In the beginning of a relationship, most people find it easy to do the things that build and strengthen the relationship, but as times goes on, many people start to do less and lees of what it takes to keep the relationship healthy and sustainable.

Below, Laura Schwecherl shares (womenshealthmag.com) the habits that many couples don’t realize are slowly eroding their relationships:

1. Trying to improve him/her. News flash: There’s no such thing as a perfect person, so don’t expect unrealistic changes. Reminding him or her to make the bed is one thing, but trying to radically change shyness or anxiety is another — and could be ignoring the underlying causes for those issues in the first place.

2. Finding faults with the fam. The parents may be harder to handle than your significant other. But even if there’s some clashing of heads, don’t focus on the family’s faults. Getting criticism from family members can make people feel depressed and hostile — which means some tense holiday dinners. Besides, the situation can’t be worse than what Gaylord went through in Meet the Parents.

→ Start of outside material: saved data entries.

-- ==== Sys2Proof/Laws/Ops.lean ====
section
/-!
SUPPORT. What the error log, the alerts, the canary, the links, the standing faults and the transitions leave unchanged.
-/
namespace Sys2Proof.Machine

/-- Only the error log and the functions' registers differ. -/
def LogOnly (s t : State) : Prop := ∃ e a b, t = { s with err := e, host := { s.host with pf0 := a, pf1 := b } }

theorem LogOnly.rfl' (s : State) : LogOnly s s := ⟨s.err, s.host.pf0, s.host.pf1, rfl⟩

theorem LogOnly.trans {s t u : State} (h : LogOnly s t) (g : LogOnly t u) : LogOnly s u := by
  obtain ⟨_, _, _, rfl⟩ := h
  obtain ⟨e, a, b, rfl⟩ := g
  exact ⟨e, a, b, rfl⟩

theorem State.alert_frame (s : State) (b : Nat) : LogOnly s (s.alert b) := ⟨s.err, _, _, rfl⟩

/-- An occurrence of an error changes the error log and the alerts, nothing else. -/
theorem State.logError_frame (s : State) (cls inst : Nat) (d : Bytes) (c : Bool) : LogOnly s (s.logError cls inst d c) := by
  unfold State.logError
  dsimp only
  split
  · exact .rfl' s
  · repeat' split
    all_goals exact ⟨_, _, _, rfl⟩

@[simp] theorem State.logError_now (s : State) (cls inst : Nat) (d : Bytes) (c : Bool) : (s.logError cls inst d c).now = s.now := by
  obtain ⟨_, _, _, h⟩ := s.logError_frame cls inst d c; rw [h]
@[simp] theorem State.logError_life (s : State) (cls inst : Nat) (d : Bytes) (c : Bool) : (s.logError cls inst d c).life = s.life := by
  obtain ⟨_, _, _, h⟩ := s.logError_frame cls inst d c; rw [h]
@[simp] theorem State.logError_pins (s : State) (cls inst : Nat) (d : Bytes) (c : Bool) : (s.logError cls inst d c).pins = s.pins := by
  obtain ⟨_, _, _, h⟩ := s.logError_frame cls inst d c; rw [h]
@[simp] theorem State.logError_power (s : State) (cls inst : Nat) (d : Bytes) (c : Bool) : (s.logError cls inst d c).power = s.power := by
  obtain ⟨_, _, _, h⟩ := s.logError_frame cls inst d c; rw [h]
@[simp] theorem State.logError_pair (s : State) (cls inst : Nat) (d : Bytes) (c : Bool) : (s.logError cls inst d c).pair = s.pair := by
  obtain ⟨_, _, _, h⟩ := s.logError_frame cls inst d c; rw [h]
@[simp] theorem State.logError_epoch (s : State) (cls inst : Nat) (d : Bytes) (c : Bool) : (s.logError cls inst d c).epoch = s.epoch := by
  obtain ⟨_, _, _, h⟩ := s.logError_frame cls inst d c; rw [h]
@[simp] theorem State.logError_cur (s : State) (cls inst : Nat) (d : Bytes) (c : Bool) : (s.logError cls inst d c).cur = s.cur := by
  obtain ⟨_, _, _, h⟩ := s.logError_frame cls inst d c; rw [h]
@[simp] theorem State.logError_shadow (s : State) (cls inst : Nat) (d : Bytes) (c : Bool) : (s.logError cls inst d c).shadow = s.shadow := by
  obtain ⟨_, _, _, h⟩ := s.logError_frame cls inst d c; rw [h]
@[simp] theorem State.logError_drain (s : State) (cls inst : Nat) (d : Bytes) (c : Bool) : (s.logError cls inst d c).drain = s.drain := by
  obtain ⟨_, _, _, h⟩ := s.logError_frame cls inst d c; rw [h]
@[simp] theorem State.logError_dram (s : State) (cls inst : Nat) (d : Bytes) (c : Bool) : (s.logError cls inst d c).dram = s.dram := by
  obtain ⟨_, _, _, h⟩ := s.logError_frame cls inst d c; rw [h]
@[simp] theorem State.logError_canary (s : State) (cls inst : Nat) (d : Bytes) (c : Bool) : (s.logError cls inst d c).canary = s.canary := by
  obtain ⟨_, _, _, h⟩ := s.logError_frame cls inst d c; rw [h]
@[simp] theorem State.logError_rule (s : State) (cls inst : Nat) (d : Bytes) (c : Bool) : (s.logError cls inst d c).rule = s.rule := by
  obtain ⟨_, _, _, h⟩ := s.logError_frame cls inst d c; rw [h]
@[simp] theorem State.logError_flow (s : State) (cls inst : Nat) (d : Bytes) (c : Bool) : (s.logError cls inst d c).flow = s.flow := by
  obtain ⟨_, _, _, h⟩ := s.logError_frame cls inst d c; rw [h]
@[simp] theorem State.logError_nat (s : State) (cls inst : Nat) (d : Bytes) (c : Bool) : (s.logError cls inst d c).nat = s.nat := by
  obtain ⟨_, _, _, h⟩ := s.logError_frame cls inst d c; rw [h]
@[simp] theorem State.logError_buf (s : State) (cls inst : Nat) (d : Bytes) (c : Bool) : (s.logError cls inst d c).buf = s.buf := by
  obtain ⟨_, _, _, h⟩ := s.logError_frame cls inst d c; rw [h]
@[simp] theorem State.logError_miners (s : State) (cls inst : Nat) (d : Bytes) (c : Bool) : (s.logError cls inst d c).miners = s.miners := by
  obtain ⟨_, _, _, h⟩ := s.logError_frame cls inst d c; rw [h]
@[simp] theorem State.logError_time (s : State) (cls inst : Nat) (d : Bytes) (c : Bool) : (s.logError cls inst d c).time = s.time := by
  obtain ⟨_, _, _, h⟩ := s.logError_frame cls inst d c; rw [h]
@[simp] theorem State.logError_telem (s : State) (cls inst : Nat) (d : Bytes) (c : Bool) : (s.logError cls inst d c).telem = s.telem := by
  obtain ⟨_, _, _, h⟩ := s.logError_frame cls inst d c; rw [h]
@[simp] theorem State.logError_out (s : State) (cls inst : Nat) (d : Bytes) (c : Bool) : (s.logError cls inst d c).out = s.out := by
  obtain ⟨_, _, _, h⟩ := s.logError_frame cls inst d c; rw [h]
@[simp] theorem State.logError_pending (s : State) (cls inst : Nat) (d : Bytes) (c : Bool) : (s.logError cls inst d c).pending = s.pending := by
  obtain ⟨_, _, _, h⟩ := s.logError_frame cls inst d c; rw [h]
@[simp] theorem State.logError_host_channels (s : State) (cls inst : Nat) (d : Bytes) (c : Bool) : (s.logError cls inst d c).host.channels = s.host.channels := by
  obtain ⟨_, _, _, h⟩ := s.logError_frame cls inst d c; rw [h]
@[simp] theorem State.logError_host_owner (s : State) (cls inst : Nat) (d : Bytes) (c : Bool) : (s.logError cls inst d c).host.owner = s.host.owner := by
  obtain ⟨_, _, _, h⟩ := s.logError_frame cls inst d c; rw [h]
@[simp] theorem State.logError_host_halted (s : State) (cls inst : Nat) (d : Bytes) (c : Bool) : (s.logError cls inst d c).host.halted = s.host.halted := by
  obtain ⟨_, _, _, h⟩ := s.logError_frame cls inst d c; rw [h]
@[simp] theorem State.logError_host_linkUp (s : State) (cls inst : Nat) (d : Bytes) (c : Bool) : (s.logError cls inst d c).host.linkUp = s.host.linkUp := by
  obtain ⟨_, _, _, h⟩ := s.logError_frame cls inst d c; rw [h]

/-- A pair event counts, and is logged and told. -/
theorem State.pairEvent_frame (s : State) (cls inst : Nat) (d : Bytes) (c : Bool) :
    ∃ e a b, s.pairEvent cls inst d c = { s with err := e, pair := { s.pair with events := s.pair.events + 1 },
                                                 host := { s.host with pf0 := a, pf1 := b } } := by
  obtain ⟨e, a, b, h⟩ := s.logError_frame cls inst d c
  unfold State.pairEvent
  dsimp only
  rw [h]
  exact ⟨e, _, _, rfl⟩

3. Engaging in constant PDA. Getting it on in public can not only make bystanders uncomfortable, it may also compensate for a lack of real communication. Stick to hand-holding and quick kisses, and save the rest for the bedroom (or the cell phone?).

4. Fighting in public. As if PDA weren’t bad enough. Arguing in public can embarrass the couple and make everyone around feel awkward, too. Talk it out in private, please.

5. Avoiding fighting. Love isn’t all good, all the time. Disagreements are bound to happen, and arguments can be a healthy part of a relationship. Never having conflict may make compromise impossible. Just don’t make fighting an all-day affair.